_Exercise brief_.
Using the material below, tally each line with the string "runs" and report only the total.
——————
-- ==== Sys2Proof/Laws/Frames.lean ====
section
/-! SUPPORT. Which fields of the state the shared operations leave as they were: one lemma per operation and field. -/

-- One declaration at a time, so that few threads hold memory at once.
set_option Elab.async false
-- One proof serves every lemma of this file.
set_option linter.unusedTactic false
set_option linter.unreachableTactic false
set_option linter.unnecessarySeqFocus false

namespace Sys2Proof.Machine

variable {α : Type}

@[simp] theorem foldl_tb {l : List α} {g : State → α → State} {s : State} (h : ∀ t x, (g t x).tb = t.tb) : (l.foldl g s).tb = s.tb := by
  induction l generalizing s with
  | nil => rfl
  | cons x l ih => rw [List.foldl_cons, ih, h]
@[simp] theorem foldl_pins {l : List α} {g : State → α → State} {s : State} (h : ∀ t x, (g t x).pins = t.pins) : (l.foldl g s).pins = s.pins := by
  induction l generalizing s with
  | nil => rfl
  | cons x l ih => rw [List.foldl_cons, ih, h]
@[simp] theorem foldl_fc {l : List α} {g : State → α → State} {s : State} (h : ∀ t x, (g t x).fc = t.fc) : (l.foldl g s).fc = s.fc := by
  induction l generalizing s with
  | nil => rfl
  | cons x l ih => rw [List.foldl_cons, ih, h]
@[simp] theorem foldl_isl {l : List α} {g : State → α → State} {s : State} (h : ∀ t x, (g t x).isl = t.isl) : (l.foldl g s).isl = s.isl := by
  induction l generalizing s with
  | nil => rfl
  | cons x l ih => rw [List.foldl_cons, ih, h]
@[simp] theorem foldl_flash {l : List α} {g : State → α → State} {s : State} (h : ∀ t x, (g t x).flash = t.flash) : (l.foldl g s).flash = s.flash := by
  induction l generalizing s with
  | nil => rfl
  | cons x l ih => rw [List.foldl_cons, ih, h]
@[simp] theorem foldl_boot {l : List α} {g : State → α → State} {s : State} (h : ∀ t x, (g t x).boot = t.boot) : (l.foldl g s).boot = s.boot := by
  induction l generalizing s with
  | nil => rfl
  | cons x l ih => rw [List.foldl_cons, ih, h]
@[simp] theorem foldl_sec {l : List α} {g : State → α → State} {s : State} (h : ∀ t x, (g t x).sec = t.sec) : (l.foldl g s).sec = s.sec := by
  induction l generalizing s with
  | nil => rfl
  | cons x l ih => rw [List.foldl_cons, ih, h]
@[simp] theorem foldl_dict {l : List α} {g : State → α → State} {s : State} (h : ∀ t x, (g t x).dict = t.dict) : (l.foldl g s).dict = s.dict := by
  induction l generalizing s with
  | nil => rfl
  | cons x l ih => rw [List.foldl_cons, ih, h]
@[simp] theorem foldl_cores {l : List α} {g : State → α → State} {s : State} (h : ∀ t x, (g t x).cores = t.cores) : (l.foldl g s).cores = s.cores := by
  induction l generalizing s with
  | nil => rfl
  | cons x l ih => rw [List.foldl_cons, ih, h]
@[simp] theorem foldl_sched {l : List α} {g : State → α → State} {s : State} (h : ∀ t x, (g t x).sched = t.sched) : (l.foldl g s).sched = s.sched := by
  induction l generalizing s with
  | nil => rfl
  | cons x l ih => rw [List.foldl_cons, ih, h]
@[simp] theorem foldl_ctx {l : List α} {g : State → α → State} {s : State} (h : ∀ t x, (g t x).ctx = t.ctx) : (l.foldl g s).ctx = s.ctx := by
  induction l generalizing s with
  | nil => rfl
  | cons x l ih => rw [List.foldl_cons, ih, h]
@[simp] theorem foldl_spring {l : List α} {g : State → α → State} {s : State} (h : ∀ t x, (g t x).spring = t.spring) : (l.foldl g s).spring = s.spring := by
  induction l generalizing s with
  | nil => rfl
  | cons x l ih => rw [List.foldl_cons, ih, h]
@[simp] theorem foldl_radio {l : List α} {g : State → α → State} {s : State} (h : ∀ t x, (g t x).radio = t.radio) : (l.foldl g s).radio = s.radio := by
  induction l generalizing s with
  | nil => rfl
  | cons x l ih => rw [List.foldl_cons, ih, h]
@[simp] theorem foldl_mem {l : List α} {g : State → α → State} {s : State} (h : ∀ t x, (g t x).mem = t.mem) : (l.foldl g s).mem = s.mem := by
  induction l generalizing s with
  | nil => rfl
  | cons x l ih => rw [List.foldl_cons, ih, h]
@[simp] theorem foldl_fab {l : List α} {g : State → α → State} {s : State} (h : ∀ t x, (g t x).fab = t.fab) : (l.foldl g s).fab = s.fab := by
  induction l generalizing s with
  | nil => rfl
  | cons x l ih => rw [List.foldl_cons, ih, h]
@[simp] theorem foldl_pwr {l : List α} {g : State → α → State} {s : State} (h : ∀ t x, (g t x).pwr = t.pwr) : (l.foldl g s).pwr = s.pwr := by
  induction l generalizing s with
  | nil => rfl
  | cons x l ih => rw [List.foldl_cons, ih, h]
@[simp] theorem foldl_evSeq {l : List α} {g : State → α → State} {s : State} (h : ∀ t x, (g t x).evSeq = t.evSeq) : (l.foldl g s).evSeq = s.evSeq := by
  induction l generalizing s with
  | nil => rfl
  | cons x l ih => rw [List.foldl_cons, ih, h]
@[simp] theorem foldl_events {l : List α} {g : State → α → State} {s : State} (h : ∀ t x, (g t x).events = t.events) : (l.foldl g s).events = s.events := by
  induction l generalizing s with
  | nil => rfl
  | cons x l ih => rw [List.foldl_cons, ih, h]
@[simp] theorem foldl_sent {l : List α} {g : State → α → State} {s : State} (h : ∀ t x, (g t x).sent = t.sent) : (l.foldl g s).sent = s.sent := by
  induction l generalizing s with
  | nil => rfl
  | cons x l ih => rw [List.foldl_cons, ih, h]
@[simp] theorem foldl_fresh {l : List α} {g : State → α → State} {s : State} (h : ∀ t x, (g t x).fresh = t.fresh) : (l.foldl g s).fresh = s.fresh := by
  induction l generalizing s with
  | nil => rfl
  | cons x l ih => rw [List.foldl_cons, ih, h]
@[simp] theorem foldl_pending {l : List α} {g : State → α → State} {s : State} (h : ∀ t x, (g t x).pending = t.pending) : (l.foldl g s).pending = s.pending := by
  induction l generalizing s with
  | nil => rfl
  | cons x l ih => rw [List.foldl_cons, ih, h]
——————
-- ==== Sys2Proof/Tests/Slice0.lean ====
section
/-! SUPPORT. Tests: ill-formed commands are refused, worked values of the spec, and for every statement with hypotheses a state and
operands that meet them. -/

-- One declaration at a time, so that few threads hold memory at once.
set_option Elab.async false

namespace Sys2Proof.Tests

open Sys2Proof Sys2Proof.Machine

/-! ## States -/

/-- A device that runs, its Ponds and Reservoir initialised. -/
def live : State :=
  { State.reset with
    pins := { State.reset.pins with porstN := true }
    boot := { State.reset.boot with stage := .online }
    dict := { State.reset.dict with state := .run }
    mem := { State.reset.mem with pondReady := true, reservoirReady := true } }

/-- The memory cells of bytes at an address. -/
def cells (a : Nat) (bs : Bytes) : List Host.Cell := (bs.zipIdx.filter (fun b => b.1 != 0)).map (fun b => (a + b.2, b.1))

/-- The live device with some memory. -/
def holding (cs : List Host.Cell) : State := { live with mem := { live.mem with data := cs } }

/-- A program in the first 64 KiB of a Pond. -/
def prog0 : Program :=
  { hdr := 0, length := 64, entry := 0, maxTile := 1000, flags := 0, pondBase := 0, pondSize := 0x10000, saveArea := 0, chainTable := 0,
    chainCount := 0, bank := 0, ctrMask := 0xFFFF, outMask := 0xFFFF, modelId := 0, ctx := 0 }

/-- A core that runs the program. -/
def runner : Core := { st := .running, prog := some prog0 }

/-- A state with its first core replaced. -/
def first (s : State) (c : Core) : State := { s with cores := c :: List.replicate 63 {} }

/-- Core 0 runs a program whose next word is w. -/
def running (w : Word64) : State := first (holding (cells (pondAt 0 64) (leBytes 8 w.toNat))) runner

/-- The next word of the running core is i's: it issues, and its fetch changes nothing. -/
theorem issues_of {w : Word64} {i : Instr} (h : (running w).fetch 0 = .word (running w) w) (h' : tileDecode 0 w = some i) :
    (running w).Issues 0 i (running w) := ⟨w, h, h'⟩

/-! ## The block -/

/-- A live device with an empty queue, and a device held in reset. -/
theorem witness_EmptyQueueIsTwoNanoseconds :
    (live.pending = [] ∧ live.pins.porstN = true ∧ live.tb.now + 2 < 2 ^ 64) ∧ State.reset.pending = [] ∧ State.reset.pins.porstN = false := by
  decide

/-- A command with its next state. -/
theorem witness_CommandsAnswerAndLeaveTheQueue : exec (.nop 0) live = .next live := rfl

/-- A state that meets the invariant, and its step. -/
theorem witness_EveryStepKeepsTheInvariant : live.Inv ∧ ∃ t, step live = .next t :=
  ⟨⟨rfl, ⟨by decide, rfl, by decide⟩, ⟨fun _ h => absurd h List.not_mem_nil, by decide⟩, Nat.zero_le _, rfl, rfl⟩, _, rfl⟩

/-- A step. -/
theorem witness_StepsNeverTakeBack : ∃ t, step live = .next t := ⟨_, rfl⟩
——————
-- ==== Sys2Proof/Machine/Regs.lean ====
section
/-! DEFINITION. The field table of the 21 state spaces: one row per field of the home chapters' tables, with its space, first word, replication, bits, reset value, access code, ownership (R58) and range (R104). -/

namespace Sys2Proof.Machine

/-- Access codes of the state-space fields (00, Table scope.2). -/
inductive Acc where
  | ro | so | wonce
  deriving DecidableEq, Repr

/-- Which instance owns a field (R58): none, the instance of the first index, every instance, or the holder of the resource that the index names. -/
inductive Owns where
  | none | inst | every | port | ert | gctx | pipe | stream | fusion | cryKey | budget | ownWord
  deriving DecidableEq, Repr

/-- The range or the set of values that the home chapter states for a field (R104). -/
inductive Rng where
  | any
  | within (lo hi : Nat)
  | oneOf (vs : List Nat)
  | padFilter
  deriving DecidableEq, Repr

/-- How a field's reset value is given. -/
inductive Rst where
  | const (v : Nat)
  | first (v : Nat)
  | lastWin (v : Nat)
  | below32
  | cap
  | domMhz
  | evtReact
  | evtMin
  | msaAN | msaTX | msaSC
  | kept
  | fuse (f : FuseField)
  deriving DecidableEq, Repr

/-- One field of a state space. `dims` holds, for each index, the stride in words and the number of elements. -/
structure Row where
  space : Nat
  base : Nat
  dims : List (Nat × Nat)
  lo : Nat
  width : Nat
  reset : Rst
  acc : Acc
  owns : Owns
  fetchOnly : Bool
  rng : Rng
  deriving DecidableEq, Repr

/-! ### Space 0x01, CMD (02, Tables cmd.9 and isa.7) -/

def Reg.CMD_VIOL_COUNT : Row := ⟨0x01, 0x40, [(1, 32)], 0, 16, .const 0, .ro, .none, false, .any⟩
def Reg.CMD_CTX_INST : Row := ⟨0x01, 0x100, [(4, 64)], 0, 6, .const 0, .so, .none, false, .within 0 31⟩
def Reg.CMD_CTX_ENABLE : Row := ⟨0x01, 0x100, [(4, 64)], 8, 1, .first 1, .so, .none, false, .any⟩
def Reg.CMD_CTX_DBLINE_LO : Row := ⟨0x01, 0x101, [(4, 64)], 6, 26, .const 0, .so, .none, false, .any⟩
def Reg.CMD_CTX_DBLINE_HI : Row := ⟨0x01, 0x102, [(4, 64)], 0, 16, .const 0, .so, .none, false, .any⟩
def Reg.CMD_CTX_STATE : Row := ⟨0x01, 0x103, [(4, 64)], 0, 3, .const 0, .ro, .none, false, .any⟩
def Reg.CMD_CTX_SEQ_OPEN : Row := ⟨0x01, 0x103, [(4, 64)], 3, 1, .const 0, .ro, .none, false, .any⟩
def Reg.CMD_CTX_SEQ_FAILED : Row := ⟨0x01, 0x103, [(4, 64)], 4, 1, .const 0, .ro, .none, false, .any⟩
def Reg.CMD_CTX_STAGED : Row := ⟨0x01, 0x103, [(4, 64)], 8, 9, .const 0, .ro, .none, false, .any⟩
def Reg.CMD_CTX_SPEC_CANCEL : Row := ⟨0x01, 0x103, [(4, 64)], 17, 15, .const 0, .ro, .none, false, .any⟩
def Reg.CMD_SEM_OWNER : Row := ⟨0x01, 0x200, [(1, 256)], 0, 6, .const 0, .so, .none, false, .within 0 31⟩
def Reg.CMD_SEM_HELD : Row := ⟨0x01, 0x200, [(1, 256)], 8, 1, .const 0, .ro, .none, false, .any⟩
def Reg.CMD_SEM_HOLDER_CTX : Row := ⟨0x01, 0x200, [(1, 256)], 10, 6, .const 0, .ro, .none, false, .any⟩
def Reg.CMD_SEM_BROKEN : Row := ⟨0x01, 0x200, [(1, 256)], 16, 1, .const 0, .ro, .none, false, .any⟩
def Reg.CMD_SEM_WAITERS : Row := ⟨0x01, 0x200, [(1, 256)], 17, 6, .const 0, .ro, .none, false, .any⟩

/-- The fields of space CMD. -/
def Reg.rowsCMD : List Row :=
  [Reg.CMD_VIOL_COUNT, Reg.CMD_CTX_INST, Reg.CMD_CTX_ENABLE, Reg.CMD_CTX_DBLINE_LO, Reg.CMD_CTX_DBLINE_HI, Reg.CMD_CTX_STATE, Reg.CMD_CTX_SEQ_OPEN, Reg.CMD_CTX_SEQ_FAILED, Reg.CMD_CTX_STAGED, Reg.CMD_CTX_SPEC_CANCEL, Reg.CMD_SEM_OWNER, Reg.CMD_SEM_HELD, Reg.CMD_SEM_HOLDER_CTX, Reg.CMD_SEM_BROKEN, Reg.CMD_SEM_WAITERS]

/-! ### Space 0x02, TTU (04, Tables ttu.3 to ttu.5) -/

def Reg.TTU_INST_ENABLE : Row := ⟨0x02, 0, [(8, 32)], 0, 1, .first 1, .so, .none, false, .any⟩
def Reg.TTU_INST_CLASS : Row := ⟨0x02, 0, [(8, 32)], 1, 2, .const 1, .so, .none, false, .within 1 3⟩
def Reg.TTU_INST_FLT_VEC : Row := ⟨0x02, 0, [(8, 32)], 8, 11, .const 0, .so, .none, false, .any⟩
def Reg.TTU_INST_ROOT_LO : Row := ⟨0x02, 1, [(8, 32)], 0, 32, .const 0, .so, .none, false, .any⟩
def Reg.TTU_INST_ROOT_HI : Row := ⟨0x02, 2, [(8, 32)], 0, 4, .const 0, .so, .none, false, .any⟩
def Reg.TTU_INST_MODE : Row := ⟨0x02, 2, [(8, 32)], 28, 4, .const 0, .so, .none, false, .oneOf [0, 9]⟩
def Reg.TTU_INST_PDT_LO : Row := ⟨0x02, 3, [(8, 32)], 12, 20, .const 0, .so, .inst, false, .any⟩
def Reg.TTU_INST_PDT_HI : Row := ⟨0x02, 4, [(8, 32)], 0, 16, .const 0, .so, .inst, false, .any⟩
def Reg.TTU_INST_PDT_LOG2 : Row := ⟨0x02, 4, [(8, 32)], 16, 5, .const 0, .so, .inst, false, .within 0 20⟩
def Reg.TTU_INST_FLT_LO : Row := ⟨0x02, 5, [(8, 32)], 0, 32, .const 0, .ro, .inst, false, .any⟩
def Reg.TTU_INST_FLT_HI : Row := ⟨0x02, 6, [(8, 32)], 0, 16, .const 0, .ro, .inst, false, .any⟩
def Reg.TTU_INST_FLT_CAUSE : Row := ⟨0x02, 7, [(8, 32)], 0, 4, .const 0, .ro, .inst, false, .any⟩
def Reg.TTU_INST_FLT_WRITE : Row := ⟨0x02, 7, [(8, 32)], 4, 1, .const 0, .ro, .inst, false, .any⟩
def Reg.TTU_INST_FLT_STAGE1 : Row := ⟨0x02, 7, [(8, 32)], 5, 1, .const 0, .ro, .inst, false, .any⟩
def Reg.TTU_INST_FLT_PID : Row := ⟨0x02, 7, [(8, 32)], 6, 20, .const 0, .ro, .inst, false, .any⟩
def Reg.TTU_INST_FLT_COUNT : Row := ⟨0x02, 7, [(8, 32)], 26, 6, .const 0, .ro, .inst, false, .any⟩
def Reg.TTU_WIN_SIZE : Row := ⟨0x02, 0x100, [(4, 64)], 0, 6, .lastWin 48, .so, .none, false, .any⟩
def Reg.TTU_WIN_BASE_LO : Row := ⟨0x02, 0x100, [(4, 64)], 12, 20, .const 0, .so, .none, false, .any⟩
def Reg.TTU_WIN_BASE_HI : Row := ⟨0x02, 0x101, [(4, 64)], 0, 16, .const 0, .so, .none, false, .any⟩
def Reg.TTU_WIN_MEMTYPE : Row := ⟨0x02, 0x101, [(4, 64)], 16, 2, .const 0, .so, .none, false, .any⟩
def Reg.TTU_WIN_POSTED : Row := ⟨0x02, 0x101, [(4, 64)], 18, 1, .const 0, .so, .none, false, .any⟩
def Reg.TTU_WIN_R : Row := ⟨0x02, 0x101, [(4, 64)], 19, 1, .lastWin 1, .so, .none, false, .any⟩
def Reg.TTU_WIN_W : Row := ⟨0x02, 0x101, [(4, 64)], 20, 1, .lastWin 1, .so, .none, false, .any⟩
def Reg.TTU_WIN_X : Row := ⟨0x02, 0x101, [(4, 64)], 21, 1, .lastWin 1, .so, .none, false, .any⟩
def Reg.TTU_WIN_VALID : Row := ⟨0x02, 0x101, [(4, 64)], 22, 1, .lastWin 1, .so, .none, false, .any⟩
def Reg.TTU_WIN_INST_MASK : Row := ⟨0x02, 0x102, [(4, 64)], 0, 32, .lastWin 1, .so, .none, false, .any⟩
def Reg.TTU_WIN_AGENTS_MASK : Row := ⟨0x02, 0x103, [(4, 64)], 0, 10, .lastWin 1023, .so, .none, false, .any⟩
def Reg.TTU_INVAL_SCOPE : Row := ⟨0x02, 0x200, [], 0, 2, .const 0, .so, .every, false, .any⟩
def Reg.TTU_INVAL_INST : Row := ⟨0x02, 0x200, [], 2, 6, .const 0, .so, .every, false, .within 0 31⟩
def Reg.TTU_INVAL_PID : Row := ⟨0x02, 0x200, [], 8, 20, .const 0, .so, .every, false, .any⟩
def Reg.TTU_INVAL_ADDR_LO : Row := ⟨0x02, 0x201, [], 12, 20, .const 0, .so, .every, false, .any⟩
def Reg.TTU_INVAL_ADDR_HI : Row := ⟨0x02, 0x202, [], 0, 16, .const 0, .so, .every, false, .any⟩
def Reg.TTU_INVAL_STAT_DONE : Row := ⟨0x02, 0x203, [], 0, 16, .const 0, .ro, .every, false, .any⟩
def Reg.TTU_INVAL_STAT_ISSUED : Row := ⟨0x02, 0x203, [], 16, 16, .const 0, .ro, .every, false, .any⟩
——————
_Written solution_.
3